Note, however, that there is some uncertainty in this comparison. Shulyak et al. (2014) quote the effective temperature, which for M dwarfs is not necessarily equal to the photospheric temperature. Model atmospheres predict that the "effective temperature" for an M dwarf occurs in the optically thin layers above the opaque photosphere. Thus, it is more likely that the photospheric temperature for the Shulyak sample is greater than those quoted above.
If we instead convert the quoted effective temperatures to photospheric temperatures using stellar model atmospheres, we find
In [12]:
Shulyak_max_B = np.array([[3685., 100., 6.5, 0.5],
[3685., 100., 6.0, 0.5],
[3578., 100., 7.5, 0.5],
[3379., 100., 6.5, 0.5],
[3379., 50., 1.0, 0.5]])
fig, ax = plt.subplots(1, 1, figsize=(8,4))
ax.set_xlabel('Photospheric Temperature (K)', fontsize=20.)
ax.set_ylabel('Equipartition Magnetic Field (kG)', fontsize=20.)
ax.tick_params(which='major', axis='both', length=10., labelsize=16.)
ax.grid(True)
ax.fill_between(np.arange(3240., 5880., 20.), B_field_Peq_smooth, B_field_Eeq_smooth, facecolor='#555555', alpha=0.3, edgecolor='#eeeeee')
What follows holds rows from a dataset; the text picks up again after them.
/-- What a record for the issuing core leaves: its operation is ready, and the queue has taken it as `v` has. -/
theorem recq_done {i : Instr} {op : LongOp} {held : Bool} {o : Long} {s v : State} {k n : Nat} {t : Thread} {bs : List Byte}
    (hi : exec i s = runLong op o (queueRecord op held o) s) (hl : Lone op o s k t) (hfree : Free t o false true)
    (hpay : payloadAt s t o 32 = some bs) (hkind : recKind bs % 2 = 0) (hqueue : recQueue bs = 0) (hhome : recHome bs = t.core) (hprio : t.prio = none)
    (hv : deliverRecord (enqueuing (s.began k t o.bytes) k (t.begun o.bytes)) t.core (filled bs (derivedId s t) held) t.core none = (.accepted v, n))
    (hagents : Agents (enqueuing (s.began k t o.bytes) k (t.begun o.bytes)) v) (hfresh : s.fresh ≤ v.fresh) :
    ∃ s' u key p, exec i s = .next s' ∧ s'.thread k = some u ∧ s.fresh ≤ key ∧ u.ops.find key = some p ∧ p.status = .ready (if held then handleOf t.core n else []) ∧
      ∀ ep, s'.core ep = v.core ep := by
  have hthread : v.thread k = _ := (congrArg (NMap.find · k) hagents.threads :).trans (thread_enqueuing (thread_began o.bytes hl.2.1))
  have heff := queueRecord_own (op := op) (s := s.began k t o.bytes) (t := t.begun o.bytes) hfree hpay hkind hqueue hhome hprio hv
  obtain ⟨w, hw, -, -, hops, hcore⟩ := settled_addReady (op := op) (o := o) (t := t.begun o.bytes)
    (if held then { mkOp (t.begun o.bytes) o with dst := some (o.d.toNat, 2), size := 8 } else mkOp (t.begun o.bytes) o) (if held then handleOf t.core n else []) hthread
  refine ⟨_, w, v.fresh, { (if held then { mkOp (t.begun o.bytes) o with dst := some (o.d.toNat, 2), size := 8 } else mkOp (t.begun o.bytes) o) with
    status := .ready (if held then handleOf t.core n else []), issued := v.ticks }, ?_, hw, hfresh, ?_, rfl, hcore⟩
  · rw [hi, runLong_lone _ hl, heff]
    rfl
  · rw [hops]
    exact NMap.find_put_same ..

/-- A record for the issuing core: accepted by its own queue at once, or held under its ticket. -/
theorem recordsOfTheCore {o : Long} {s : State} {k : Nat} {t : Thread} (held : Bool) (bs : List Byte) (hl : Lone (if held then .recqHeld else .recq) o s k t) (hfree : Free t o false true)
    (hpay : payloadAt s t o 32 = some bs) (hkind : recKind bs % 2 = 0) (hqueue : recQueue bs = 0) (hhome : recHome bs = t.core) (hprio : t.prio = none)
    (hbound : (s.core t.core).recs.bound = true) (hspill : spilling s t.core 3 = false) (hroom : (s.core t.core).recs.entries.length < 2 ^ (s.core t.core).recs.ringLog) :
    ∃ s' u key p, exec (if held then .recqHeld o else .recq o) s = .next s' ∧ s'.thread k = some u ∧ s.fresh ≤ key ∧ u.ops.find key = some p ∧
      (s'.core t.core).recs.ticket = ((s.core t.core).recs.ticket + 1) % 2 ^ 32 ∧
      (if held then p.status = .ready (leBytes 8 (t.core % 2 ^ 20 * 2 ^ 44 + ((s.core t.core).recs.ticket + 1) % 2 ^ 32)) ∧
          ∃ h, (s'.core t.core).recs.held.find (((s.core t.core).recs.ticket + 1) % 2 ^ 32) = some h ∧ h.bytes = filled bs (derivedId s t) true
        else p.status = .ready [] ∧ ∃ e, (s'.core t.core).recs.entries.find (s.core t.core).recs.next = some e ∧ e.bytes = filled bs (derivedId s t) false ∧
          e.prio = recPrio bs ∧ e.deriv = derivedId s t) := by
  have hlen := length_payloadAt hpay rfl
  let u := enqueuing (s.began k t o.bytes) k (t.begun o.bytes)
  have hu : (u.core t.core).recs = (s.core t.core).recs := queue_enqueuing (s.began k t o.bytes) k (t.begun o.bytes) 3
  cases held with
  | true =>
    have hd := deliverRecord_held (s := u) (ep := t.core) (src := t.core) (recHeld_filled (derivedId s t) true hlen) (by rw [hu]; exact hbound)
    obtain ⟨s', w, key, p, hex, hw, hkey, hop, hst, hcore⟩ := recq_done (i := .recqHeld o) (op := .recqHeld) (held := true) rfl hl hfree hpay hkind hqueue hhome hprio hd (agents_holding ..) le_rfl
    have hrecs := (congrArg Core.recs (hcore t.core) :).trans (recs_holding u t.core t.core (filled bs (derivedId s t) true))
    rw [hu] at hrecs hst
    refine ⟨s', w, key, p, hex, hw, hkey, hop, (congrArg Queue.ticket hrecs :), ?_, ?_⟩
    · rw [hst, if_pos rfl, handleOf, Nat.mod_mod]
    · exact ⟨_, (congrArg (fun x : Queue => x.held.find (((s.core t.core).recs.ticket + 1) % 2 ^ 32)) hrecs :).trans (NMap.find_put_same ..), rfl⟩
  | false =>
    have hc := recs_counted u t.core
    rw [hu] at hc
    have hd := deliverRecord_passed (s := u) (ep := t.core) (src := t.core) (parent := none) (recHeld_filled (derivedId s t) false hlen)
    have hq : ((counted u t.core).core t.core).queue 3 = _ := hc
    have hin := deliver_room (s := counted u t.core) (ep := t.core) (q := 3) (e := recEntry (filled bs (derivedId s t) false) t.core) (by rw [hq]; exact hbound) hspill (by rw [hq]; exact hroom)
    rw [hin] at hd
    obtain ⟨s', w, key, p, hex, hw, hkey, hop, hst, hcore⟩ := recq_done (i := .recq o) (op := .recq) (held := false) rfl hl hfree hpay hkind hqueue hhome hprio hd
      ((Agents.updCore ..).trans (agents_acceptEntry ..)) (fresh_acceptEntry (counted u t.core) ..)
    have hstored := stored_enqueued (counted u t.core) t.core 3 (recEntry (filled bs (derivedId s t) false) t.core)
    have hrecs := (congrArg Core.recs (hcore t.core) :).trans (queue_acceptEntry (counted u t.core) t.core 3 _).1
    rw [hq] at hrecs
    refine ⟨s', w, key, p, hex, hw, hkey, hop, (congrArg Queue.ticket hrecs :), hst, _, (congrArg (fun x : Queue => x.entries.find (s.core t.core).recs.next) hrecs :).trans (NMap.find_put_same ..),
      hstored.bytes, ?_, ?_⟩
    · rw [hstored.prio]
      exact recPrio_filled _ _ hlen
    · rw [hstored.deriv]
      exact recDeriv_filled _ _ hlen

/-! ### What a thread leaves of its core's queues when it ends (R18) -/

/-- A queue is what its core holds; that of a core which holds nothing is the reset one. -/
theorem queue_of_cores {s s' : State} (h : s'.cores = s.cores) (ep q : Nat) : (s'.core ep).queue q = (s.core ep).queue q := by
  simp only [State.core, h]
  cases s.cores.find ep with
  | some c => rfl
  | none => rcases q with _ | _ | _ | q <;> rfl

theorem queue_exitThread {s : State} {k : Nat} {t : Thread} (ht : s.thread k = some t) (he : t.entry = none) (hr : t.treelet = none) (ep q : Nat) :
    ((exitThread s k).core ep).queue q = (s.core ep).queue q := by
  have hfree : ∀ u g, ((freeGroup u g).core ep).queue q = (u.core ep).queue q := fun u g => by
    unfold freeGroup
    split <;> rfl
  have hleave := queue_of_cores (keepsCores_leaveAll s t).cores ep q
  have hleft : ((leaving s k t).core ep).queue q = (s.core ep).queue q := by
    simp only [leaving, hr, retireEntry, he]
    by_cases h : ep = t.core
    · subst h
      rw [State.core_updCore_same]
      rcases q with _ | _ | _ | q <;> exact hleave
    · rw [State.core_updCore_other _ _ h]
      exact hleave
  rw [exitThread_eq ht, queue_of_cores (course_checkYielded ..).cores, hfree, hleft]
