-- ==== Sys2Proof/Machine/Galois.lean ====
section
/-! DEFINITION. The GF(256) multiplier (41_galois.md): the repeated-doubling loop, the table built from it, and GF_MUL. -/

namespace Sys2Proof.Machine

/-- One turn of the loop of R131, for bit `i` of `y`, on the 9-bit working value `z`: double, reduce by 0x11D when the
doubling overflows bit 7, add `x` when `y[i]` is set. -/
def gfMulStep (x y : Byte) (z : BitVec 9) (i : Nat) : BitVec 9 :=
  let doubled := (z <<< 1) ^^^ (if z.getLsbD 7 then 0x11D#9 else 0#9)
  doubled ^^^ (if y.getLsbD i then x.setWidth 9 else 0#9)

/-- `gf_mul(x, y)` (R131): the loop from bit 7 of `y` down to bit 0. -/
def gfMul (x y : Byte) : Byte :=
  ([7, 6, 5, 4, 3, 2, 1, 0].foldl (gfMulStep x y) 0#9).setWidth 8

/-- The constant table `T[x][y] = gf_mul(x, y)` of R135; it is not state (R35). -/
def gfTable : List (List Byte) :=
  (List.range 256).map fun x => (List.range 256).map fun y => gfMul (BitVec.ofNat 8 x) (BitVec.ofNat 8 y)

/-- A lookup in the table. -/
def gfLookup (x y : Byte) : Byte := (gfTable.getD x.toNat []).getD y.toNat 0

/-- The multiplier of an instance, by its construction GF_IMPL (R8, R135). -/
def gfProduct (impl : Config.GfImpl) (x y : Byte) : Byte :=
  match impl with
  | .table => gfLookup x y
  | .bitserial => gfMul x y

/-- GF_MUL (R132). -/
def execGfMul (a c : Byte) (s : State) : Result :=
  complete (s.setResult (zext32 (gfProduct s.params.gfImpl a c)))

end Sys2Proof.Machine
end

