-- ==== Sys2Proof/Machine/Dispatch.lean ====
section
/-! DEFINITION. One arm per command (43_system.md R180: "perform the pseudocode of c's rule"). -/

namespace Sys2Proof.Machine

def exec (i : Instr) (s : State) : Host.Outcome State Fault Refusal :=
  match i with
  | .nop => Sys2Proof.Machine.execNop s
  | .stClr => Sys2Proof.Machine.execStClr s
  | .bbClear b => Sys2Proof.Machine.execBbClear b s
  | .bbAppend b w => Sys2Proof.Machine.execBbAppend b w s
  | .bbAppendBuf b src => Sys2Proof.Machine.execBbAppendBuf b src s
  | .bbClone b src => Sys2Proof.Machine.execBbClone b src s
  | .bbLen b => Sys2Proof.Machine.execBbLen b s
  | .bbRead b => Sys2Proof.Machine.execBbRead b s
  | .gfMul a c => Sys2Proof.Machine.execGfMul a c s
  | .rsDiv n => Sys2Proof.Machine.execRsDiv n s
  | .rsClr => Sys2Proof.Machine.execRsClr s
  | .rsFeed d => Sys2Proof.Machine.execRsFeed d s
  | .rsRdrem j => Sys2Proof.Machine.execRsRdrem j s
  | .rsRddiv j => Sys2Proof.Machine.execRsRddiv j s

end Sys2Proof.Machine
end

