/-! ### Invariants of every step -/

/-- The invariant `State.Wf` holds after reset, for every legal instance. -/
def Obligations.ResetStateIsWellFormed : Prop :=
  State.reset.Wf ∧ ∀ p : Config.Params, p.Legal → (State.resetOf p).Wf

/-- Every step keeps the invariant: lengths within BB_CAP (R24), DEG within NMAX (R27), register files of NMAX entries,
STATUS's reserved bits 0 and CODE at most 5 (R32), a non-zero CODE only with ERR. -/
def Obligations.StepKeepsWellFormedState : Prop :=
  ∀ s t : State, s.Wf → step s = .next t → t.Wf

/-- The instance's parameters, and with them the constants CONFIG and CAPACITY (R33, R34), never change. -/
def Obligations.StepKeepsParameters : Prop :=
  ∀ s t : State, step s = .next t →
    t.params = s.params ∧ readWindow 0x10 t = readWindow 0x10 s ∧ readWindow 0x14 t = readWindow 0x14 s

/-- R27, R28: whenever DEG is not 0, DIV[0] to DIV[DEG-1] are the coefficients below the leading 1 of
`Π_{i<DEG} (x + α^i)`, highest order first. It holds after reset and every step keeps it. -/
def Obligations.DivHoldsGeneratorOfDegree : Prop :=
  (State.reset.deg ≠ 0 → 1 :: State.reset.div.take State.reset.deg.toNat = generator State.reset.deg.toNat) ∧
  ∀ s t : State,
    (s.deg ≠ 0 → 1 :: s.div.take s.deg.toNat = generator s.deg.toNat) → step s = .next t →
    t.deg ≠ 0 → 1 :: t.div.take t.deg.toNat = generator t.deg.toNat

/-! ### What each command does -/

/-- NOP (R181). -/
def Obligations.NopClearsCodeOnly : Prop :=
  decode 0x00000000#32 = .ok .nop ∧
  (∀ s : State, exec .nop s = .next { s with status := s.status &&& 0xFFFFFFF0#32 }) ∧
  ∀ s t : State, s.status = 0x00000011#32 → exec .nop s = .next t → t.status = 0x00000010#32

/-- ST_CLR (R182): it clears CODE and ERR, it is the only command that clears ERR, and reset clears it too. -/
def Obligations.StClrClearsStatus : Prop :=
  decode 0x01000000#32 = .ok .stClr ∧
  (∀ s : State, exec .stClr s = .next { s with status := s.status &&& 0xFFFFFFE0#32 }) ∧
  (∀ (i : Instr) (s t : State), exec i s = .next t → statusErr s.status = true → statusErr t.status = false → i = .stClr) ∧
  ∀ s t : State, nextIsReset s = true → step s = .next t → statusErr t.status = false

/-- BB_CLEAR (R101). -/
def Obligations.BbClearEmptiesBuffer : Prop :=
  (∀ w : Word, w &&& 0xFF0FFFFF#32 = 0x10000000#32 → decode w = .ok (.bbClear (w.toNat / 2 ^ 20 % 2 ^ 4))) ∧
  ∀ (s : State) (b : Nat),
    (b < s.params.nb → exec (.bbClear b) s =
      .next { s with bufs := s.bufs.set b [], status := s.status &&& 0xFFFFFFF0#32 }) ∧
    (s.params.nb ≤ b → exec (.bbClear b) s =
      .next { s with status := (s.status &&& 0xFFFFFFE0#32) ||| 0x11#32, raised := true })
ax.errorbar(Shulyak_max_B[:,0] + 100., Shulyak_max_B[:,2], xerr=Shulyak_max_B[:,1], yerr=Shulyak_max_B[:,3], lw=2, fmt='o', c='#555555')
Out[12]:
which shows that localized concentrations of magnetic fields exceed those estimated by energy or pressure equipartition.
In general, these comparisons are further complicated by uncertainties regarding the formation height of molecules and atomic features with respect to the background plasma. Molecules may reveal the magnetic field strength at an optical depth (in the ambient plasma) below $\tau = 1$, in which case the gas pressure used to compute the equipartition magnetic field would be larger.